The peak height has been found, the valleys on the side of each peak progressing to the center (inward sid of the peak, coming from the CRD toward the center, thus the right hand side of the left part of the image, and the left hand valley side coming from the right CRD meeting in the center where the N term peak is.

This means that each trimer valley value is taken from the side directed toward the N term peak  As recorded for widths and peak heights, the valley height is measure in all the separate trimers (N=172)(N=4).
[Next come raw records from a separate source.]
def faulted : State := { streaming { listSlot with state := .halted 1 1 } with cp := { fns := [(0, faultRing)] } }

theorem wit_StreamsMoveTiles_8 : ∃ (s : State) (cl k : Nat) (v : Slot) (p ws f : _), s.slotOf cl k = some v ∧
    s.cp.fns.findSome? (fun x => (x.2.frWait.find? (fun r => r.1 = cl * 64 + k)).map (fun r => (x.1, r.2))) = some (p, ws) ∧ f = s.fnOf p ∧
    f.frEnable = true ∧ (f.frTail + 1) % (f.frSizeM1 + 1) ≠ f.frHead := by
  refine ⟨faulted, 0, 5, { listSlot with state := .halted 1 1 }, 0, List.replicate 16 1, faultRing, ?_⟩
  and_intros <;> decide +kernel

theorem wit_StreamsMoveTiles_9 : ∃ (s : State) (cl k : Nat) (v : Slot) (cause id i fid : _), s.slotOf cl k = some v ∧
    v.state = .halted cause id ∧ 2 ≤ cause ∧ s.touch v.ctx (v.haltAddr / blockBytes) = .served i fid :=
  ⟨streaming { listSlot with state := .halted 2 1, haltAddr := 0x7FFFF }, 0, 5,
    { listSlot with state := .halted 2 1, haltAddr := 0x7FFFF }, 2, 1, 1, 1, by decide, by decide, by decide, by decide⟩

theorem wit_ContextsAreTornDown_1 : ∃ (s : State) (f q n c : _), s.Runs f q n 0x11 [] c ∧ s.ctxLive c.ctx = true ∧
    (∀ x ∈ s.allCmds, namesContext x.2.2.words = true → x.2.2.ctx = c.ctx → x.2.2.routedGen = 0 ∧ x.2.2.phase ≠ .ending) :=
  ⟨{ running 0x11 0 [] with ctxs := [(0, { live := true })] }, 0, 0, 0, atWork 0x11 0 [], ⟨rfl, rfl, by decide⟩, by decide, by decide⟩

theorem wit_ContextsAreTornDown_2 : ∃ (s : State) (cl k v : _), s.slotOf cl k = some v ∧ v.stalled = true ∧ dWeight v.desc = true ∧
    v.state.isHalted = false ∧ v.state ≠ .waiting ∧ s.ctxLive v.ctx = true := by
  refine ⟨streaming { listSlot with desc := [4], stalled := true }, 0, 5, { listSlot with desc := [4], stalled := true }, ?_⟩
  and_intros <;> decide +kernel

theorem wit_ContextsAreTornDown_3 : ∃ (s : State) (ctx x p : _), x ∈ s.allCmds ∧ namesContext x.2.2.words = true ∧ x.2.2.ctx = ctx ∧
    p ∈ s.cmdSlots x.1 x.2.1 x.2.2.n ∧ p.2.state.isHalted = true ∧ s.ctxLive ctx = true := by
  refine ⟨streaming { listSlot with state := .halted 1 1 }, 0, (0, 0, atWork 0x30 0 []), (5, { listSlot with state := .halted 1 1 }), ?_⟩
  and_intros <;> decide +kernel

/-- A COPY waits for entry 0, which migrates. -/
def migrating : State :=
  { withCmd { atWork 0x22 0 [] with waits := some 0 } with
    parts := homeParts, ctxs := withLayout { phase := .loaded }
    tiers := { listBlocks with bm := [(0, { state := 2, block := 0, loc := 0 })], migrations := [(0, some { src := 0, dst := 9 })] } }

theorem wit_ContextsAreTornDown_4 : ∃ (s : State) (ctx x i : _), x ∈ s.allCmds ∧ namesContext x.2.2.words = true ∧ x.2.2.ctx = ctx ∧
    x.2.2.waits = some i ∧ s.notReady i = true ∧ s.ctxLive ctx = true := by
  refine ⟨migrating, 0, (0, 0, { atWork 0x22 0 [] with waits := some 0 }), 0, ?_⟩
  and_intros <;> decide +kernel

theorem wit_FramesAndBlocksMove_1 : ∃ (s : State) (i : Nat) (e : BmEntry) (ch : _), s.tiers.wf = true ∧ s.bmOf i = e ∧
    s.tiers.changes.find? (fun c => c.entry = i) = some ch ∧ ch.peer = none :=
  ⟨tierState { changes := [⟨3, some 9, none⟩] }, 3, {}, ⟨3, some 9, none⟩, by decide, by decide, by decide, by decide⟩

theorem wit_FramesAndBlocksMove_2 : ∃ (s : State) (i fid : Nat) (e : BmEntry), s.tiers.wf = true ∧ s.bmOf i = e ∧
    s.frameOf fid = .draining ∧ (∀ c ∈ s.tiers.changes, c.fid ≠ some fid) ∧ s.frameRead fid = false := by
  refine ⟨tierState { frames := [(9, .draining)] }, 0, 9, {}, ?_⟩
  and_intros <;> decide +kernel

theorem wit_FramesAndBlocksMove_3 : ∃ (s : State) (i fid : Nat) (e : BmEntry), s.tiers.wf = true ∧ s.bmOf i = e ∧
    s.frameOf fid = .queued ∧ fid < 20 * 2 ^ 24 :=
  ⟨tierState { frames := [(9, .queued)] }, 0, 9, {}, by decide, by decide, by decide, by decide⟩

theorem wit_FramesAndBlocksMove_4 : ∃ (s : State) (i : Nat) (e : BmEntry) (w : _), s.tiers.wf = true ∧ s.bmOf i = e ∧
    w ∈ s.tiers.lendScrub :=
  ⟨tierState { lendScrub := [4] }, 0, {}, 4, by decide, by decide, by decide⟩

/-- A promotion of block 0 is queued and a near stack has room. -/
def promoting : State := tierState { twoBlocks with
  bm := [(0, { state := 1, block := 0, tier := 1, loc := 0 })], nearBytes := [(0, 0x80400000)], migrations := [(0, some { src := 0, tier := 0 })] }

theorem promoting_room : (promoting.allocFor 0 0 (promoting.countOf { state := 1, block := 0, tier := 1, loc := 0 })).isSome = true := by
  decide +kernel

theorem wit_FramesAndBlocksMove_5 : ∃ (s : State) (i : Nat) (e : BmEntry) (m g u : _), s.tiers.wf = true ∧ s.bmOf i = e ∧
    s.preparing i = false ∧ s.migOf i = some m ∧ m.begun = false ∧ m.kind < 2 ∧ s.stillDue e m = true ∧
    s.allocFor e.ctx m.tier (s.countOf e) = some (g, u) ∧ u.bmOf i = e := by
  refine ⟨promoting, 0, { state := 1, block := 0, tier := 1, loc := 0 }, { src := 0, tier := 0 }, (Option.get _ promoting_room).1,
    (Option.get _ promoting_room).2, ?_, ?_, ?_, ?_, ?_, ?_, ?_, (Option.some_get promoting_room).symm, ?_⟩ <;> decide +kernel

theorem wit_FramesAndBlocksMove_6 : ∃ (s : State) (i : Nat) (e : BmEntry) (tier g u : _), s.tiers.wf = true ∧ s.bmOf i = e ∧
    s.preparing i = false ∧ s.migOf i = none ∧ wantTier e = some tier ∧ s.allocMigration e.ctx tier = some (g, u) := by
  refine ⟨tierState { twoBlocks with bm := [(0, { state := 1, block := 0, loc := 0, hint := 2, access := 0 })] }, 0,
    { state := 1, block := 0, loc := 0, hint := 2 }, 1, _, _, ?_, ?_, ?_, ?_, ?_, rfl⟩ <;> decide +kernel

/-- Block 0 on its way from near frame 0 to frame 9. -/
def moving : State := tierState { twoBlocks with
  bm := [(0, { state := 2, block := 0, loc := 0 })], migrations := [(0, some { src := 0, dst := 9, tier := 1, begun := true })] }

theorem wit_FramesAndBlocksMove_7 : ∃ (s : State) (i : Nat) (e : BmEntry) (m : _), s.tiers.wf = true ∧ s.bmOf i = e ∧
    s.preparing i = false ∧ s.migOf i = some m ∧ m.begun = true ∧ m.kind < 2 := by
  refine ⟨moving, 0, { state := 2, block := 0, loc := 0 }, { src := 0, dst := 9, tier := 1, begun := true }, ?_⟩
  and_intros <;> decide +kernel

theorem wit_FramesAndBlocksMove_8 : ∃ (s : State) (i : Nat) (e : BmEntry) (m : _), s.tiers.wf = true ∧ s.bmOf i = e ∧
    s.preparing i = false ∧ s.migOf i = some m ∧ m.begun = true ∧ m.kind < 2 ∧ s.namedBy m.src = some (i, e) := by
  refine ⟨moving, 0, { state := 2, block := 0, loc := 0 }, { src := 0, dst := 9, tier := 1, begun := true }, ?_⟩
  and_intros <;> decide +kernel

theorem wit_FramesAndBlocksMove_9 : ∃ (s : State) (i fid : Nat) (e : BmEntry), s.tiers.wf = true ∧ s.bmOf i = e ∧ s.frameOf fid = .used ∧
    s.namedBy fid = some (i, e) := by
  refine ⟨tierState twoBlocks, 0, 0, { state := 1, block := 0, loc := 0 }, ?_⟩
  and_intros <;> decide +kernel

theorem wit_FramesAndBlocksMove_10 : ∃ (s : State) (i : Nat) (e : BmEntry) (island : _), s.tiers.wf = true ∧ s.bmOf i = e ∧
    ((0x2000 ≤ island ∧ island < 0x2004) ∨ (0x3000 ≤ island ∧ island < 0x3010)) :=
  ⟨tierState {}, 0, {}, 0x300F, by decide, by decide, .inr (by decide)⟩

end Wit5

namespace Wit6

theorem wit_RecallsRunTheirCourse_1 : ∃ (s : State) (f q n : Nat) (c : Cmd) (first count : Nat),
    s.Runs f q n 0x27 [(2, 0xFFFFFFFF), (3, 0xFFFFFFFF)] c ∧ c.work = .none ∧ first = wnat c.eff 2 ∧ count = wnat c.eff 3 ∧ 1 ≤ count ∧
    first + count ≤ s.tiers.lendW := by
  refine ⟨{ running 0x27 0 [2, 3] with tiers := { lendW := 5, lends := [⟨1, 0, 0, 5, false⟩] } }, 0, 0, 0, atWork 0x27 0 [2, 3], 2, 3,
    ?_⟩
  and_intros <;> first | decide +kernel | exact runs_of (by decide +kernel)

theorem wit_RecallsRunTheirCourse_2 : ∃ (s : State) (f q n : Nat) (c : Cmd) (first count : Nat) (r e : _),
    s.tiers.recalls.find? (fun x => x.1 = first) = some (first, count) ∧ s.cmdOf f q n = some c ∧ c.phase = .running ∧
    c.work = .recall first count r e false ∧
    s.allCmds.find? (fun x => match x.2.2.work with
      | .recall a k _ _ past => x.2.2.isRunning && a = first && k = count && !past
      | _ => false) = some (f, q, c) ∧ c.n = n := by
  refine ⟨{ withCmd { atWork 0x27 0 [2, 3] with work := .recall 2 3 0 0 false } with
      tiers := { lendW := 5, lends := [⟨1, 0, 2, 3, true⟩], recalls := [(2, 3)] } },
    0, 0, 0, { atWork 0x27 0 [2, 3] with work := .recall 2 3 0 0 false }, 2, 3, 0, 0, ?_⟩
  and_intros <;> decide +kernel

theorem wit_RecallsRunTheirCourse_3 : ∃ (s : State) (n : Nat) (first : Nat) (r : _),
    s.tiers.borrowRecalls.find? (fun r => r.1 = n && r.2.1 = first) = some r :=
  ⟨tierState { borrowRecalls := [(1, 2, 3)] }, 1, 2, (1, 2, 3), by decide⟩

theorem wit_RecallsRunTheirCourse_4 : ∃ (s : State) (i m g u : _), s.preparing i = false ∧ s.migOf i = some m ∧ m.begun = false ∧
    m.kind = 3 ∧ s.allocHome (s.bmOf i).ctx = some (g, u) := by
  refine ⟨tierState { twoBlocks with
      bm := [(0, { state := 2, tier := 2, chip := 1 })], migrations := [(0, some { src := 4, tier := 1, kind := 3 })] },
    0, { src := 4, tier := 1, kind := 3 }, _, _, ?_, ?_, ?_, ?_, rfl⟩ <;> decide +kernel

/-- Context 0 has record 0 in a stage, and block 17 holds the first block of its slot, coming in from Park Log entry 4. -/
def parking (r : KvRec) : State :=
  { running 0x22 0 [0, 0, 0x440000, 0, 64] with
    parts := homeParts, ctxs := kvCtx, store := { parkSegments := 1 },
    kv := { recs := [(0, r)], stripe := some (0, 1, 0), park := [{ entry := 4, ctx := 0, part := 0, record := 0, index := 0, count := 1, first := 4, closing := false }] },
    tiers := { twoBlocks with bm := [(0, { state := 2, block := 17 })], migrations := [(0, some { src := 4, tier := 1, kind := 2 })] } }

theorem wit_KvSlotsParkAndReturn_1 : ∃ (s : State) (ctx record stripe seq room : Nat) (r : KvRec), s.recOf ctx record = r ∧
    s.kvDue ctx = some (record, false) ∧ s.kv.stripe = some (stripe, seq, room) ∧
    (∀ i ∈ s.slotEntries ctx r, (s.bmOf i).state = 1 ∨ (s.bmOf i).state = 4) ∧
    (s.slotEntries ctx r ≠ [] → (s.slotEntries ctx r).length + 1 ≤ s.store.parkSegments * stripePlaces) ∧
    room + (s.slotEntries ctx r).length ≤ stripePlaces := by
  refine ⟨parking { state := 1, stage := 1, freeAt := 0xFFFF }, 0, 0, 0, 1, 0, { state := 1, stage := 1, freeAt := 0xFFFF }, ?_⟩
  and_intros <;> decide +kernel

theorem wit_KvSlotsParkAndReturn_2 : ∃ (s : State) (ctx record stripe seq room : Nat) (r : KvRec) (mine g : _), s.recOf ctx record = r ∧
    r.state ≠ 0 ∧ r.stage = 3 ∧ s.kv.stripe = some (stripe, seq, room) ∧ room < stripePlaces ∧ (s.ctxOf ctx).geom = some g ∧
    (∀ i ∈ s.slotEntries ctx r, s.preparing i = false) ∧
    mine = s.kv.park.filter (fun e => e.ctx = ctx && e.record = record && !e.dead && !e.closing) := by
  refine ⟨parking { state := 1, stage := 3 }, 0, 0, 0, 1, 0, { state := 1, stage := 3 },
    [{ entry := 4, ctx := 0, part := 0, record := 0, index := 0, count := 1, first := 4, closing := false }],
    ⟨1, 1, 1, 16, 0, 0x400000, 1, 1, 1, 0⟩, ?_⟩
  and_intros <;> decide +kernel

theorem wit_KvSlotsParkAndReturn_3 : ∃ (s : State) (ctx record : Nat) (r : KvRec), s.recOf ctx record = r ∧
    s.kvDue ctx = some (record, true) ∧ record ≠ noRec :=
  ⟨parking { state := 1, stage := 2, parkAt := 0xFFFFFFFFFFFF }, 0, 0, { state := 1, stage := 2, parkAt := 0xFFFFFFFFFFFF },
    by decide +kernel, by decide +kernel, by decide +kernel⟩

theorem wit_KvSlotsParkAndReturn_4 : ∃ (s : State) (ctx record : Nat) (r : KvRec) (g index i e m pe fid u : _), s.recOf ctx record = r ∧
    (s.ctxOf ctx).geom = some g ∧ r.held = true ∧ index < g.slotBlocks ∧
    s.bmFind (s.ctxOf ctx).part ctx (g.slotBlock r.slot + index) = some (i, e) ∧ s.migOf i = some m ∧ m.kind = 2 ∧ m.tier ≠ 0 ∧
    s.kv.park.find? (fun e => e.ctx = ctx && e.record = record && e.index = index && !e.closing && !e.dead && e.entry = m.src) = some pe ∧
    s.quotaRoom ctx 1 1 = true ∧ s.allocFrame 1 = some (fid, u) ∧ u.tiers.wf = true :=
  ⟨parking { state := 1, stage := 2, held := true, slot := 0 }, 0, 0, { state := 1, stage := 2, held := true, slot := 0 },
    ⟨1, 1, 1, 16, 0, 0x400000, 1, 1, 1, 0⟩, 0, 0, { state := 2, block := 17 }, { src := 4, tier := 1, kind := 2 },
    { entry := 4, ctx := 0, part := 0, record := 0, index := 0, count := 1, first := 4, closing := false }, _, _, by decide +kernel,
    by decide +kernel, by decide +kernel, by decide +kernel, by decide +kernel, by decide +kernel, by decide +kernel, by decide +kernel,
    by decide +kernel, by decide +kernel, rfl, rfl⟩

theorem wit_KvSlotsParkAndReturn_5 : ∃ (s : State) (ctx record : Nat) (r : KvRec) (g index i e m pe : _), s.recOf ctx record = r ∧
    (s.ctxOf ctx).geom = some g ∧ r.held = true ∧ index < g.slotBlocks ∧
    s.bmFind (s.ctxOf ctx).part ctx (g.slotBlock r.slot + index) = some (i, e) ∧ s.migOf i = some m ∧ m.kind = 2 ∧
    s.kv.park.find? (fun e => e.ctx = ctx && e.record = record && e.index = index && !e.closing && !e.dead && e.entry = m.src) = some pe ∧
    s.waitsOn ctx (s.treeBlocks ctx record) = true ∧ s.ctxLive ctx = true := by
  refine ⟨{ parking { state := 1, stage := 2, held := true, slot := 0 } with cp := (withCmd { atWork 0x22 0 [0, 0, 0x440000, 0, 64] with waits := some 0 }).cp }, 0, 0, { state := 1, stage := 2, held := true, slot := 0 },
    ⟨1, 1, 1, 16, 0, 0x400000, 1, 1, 1, 0⟩, 0, 0, { state := 2, block := 17 }, { src := 4, tier := 1, kind := 2 },
    { entry := 4, ctx := 0, part := 0, record := 0, index := 0, count := 1, first := 4, closing := false }, ?_⟩
  and_intros <;> decide +kernel

theorem wit_KvSlotsParkAndReturn_6 : ∃ (s : State) (ctx record stripe : Nat) (r : KvRec), s.recOf ctx record = r ∧
    stripe ∈ s.store.parkDead :=
  ⟨{ parking {} with store := { parkDead := [3] } }, 0, 0, 3, {}, by decide, by decide⟩

theorem wit_KvSlotsParkAndReturn_7 : ∃ (s : State) (ctx record stripe : Nat) (r : KvRec), s.recOf ctx record = r ∧
    tget 0 s.store.slots stripe = 2 ∧ (∀ p ∈ s.store.ghosts, s.hasReaders p.1 p.2.1 = true → stripe ∉ p.2.2.slots) :=
  ⟨{ parking {} with store := { slots := [(3, 2)] } }, 0, 0, 3, {}, by decide, by decide, by decide⟩

/-- An output station 0 of layout 0 whose first tile waits. -/
def stationLayout (t : Tile) : Layout :=
  { phase := .loaded, deal := 1, img := { stations := [{ out := true, fmt := 4, bufTiles := 1 }] }, arrivals := [(0, [t])] }

def stationState (t : Tile) : State := { State.reset with ctxs := withLayout (stationLayout t) }

/-- The same beside a job that maps the station. -/
def mappedState (t : Tile) : State :=
  { State.reset with ctxs := [(0, { live := true, layouts := [(0, some (stationLayout t))],
                                    job := some { jobId := 1, members := [0, 1], rank := 0, isOpen := true, map := [⟨0, 0, 1, 0, 0⟩] } })] }

theorem wit_OutputStationsTakeTiles_1 : ∃ (s : State) (ctx lnum stn : Nat) (l : Layout) (st : Station) (t0 : Tile) (rest : List Tile),
    s.mgmt.cutOpen = false ∧ s.layoutOf ctx lnum = some l ∧ tget [] l.arrivals stn = t0 :: rest ∧ l.stationOf stn = some st ∧ stn < 1024 ∧
    t0.kind < 2 ∧ t0.deal = l.deal ∧ t0.fmt = st.fmt ∧ s.mapped ctx lnum stn = none ∧ s.boundSlot ctx lnum stn = none ∧
    ((tget [] l.buffers stn).filter (fun x => x.kind < 2)).length < st.bufTiles := by
  refine ⟨stationState { fmt := 4, deal := 1 }, 0, 0, 0, stationLayout { fmt := 4, deal := 1 },
    { out := true, fmt := 4, bufTiles := 1 }, { fmt := 4, deal := 1 }, [], ?_⟩
  and_intros <;> decide +kernel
Four dodecamers: Peaks 6 and 7 height and CRD height – grayscale 0-255

Plots of SP-D trimers (as hexamers) with the N term peak becoming a whole peak (not just a half peak as the molecule would suggest happens..this done for ease of calculating thus each shows 15 peaks per hexamer (an odd number) or 8 peaks per trimer.  Using many plots ( grayscale plots obtained in ImageJ), peak heights are being determined for each peak set, and these data are for peak 6, as yet unnamed but present at least  90% of the time in this dataset —  100% of the time in the plots for two molecules, 95% in one molecule, and 82.5% in another).  Using just the summaries for the four dodecamers (without the missing values) the peak height for peak 6 is 115+/2.6  Screen prints from excel are below.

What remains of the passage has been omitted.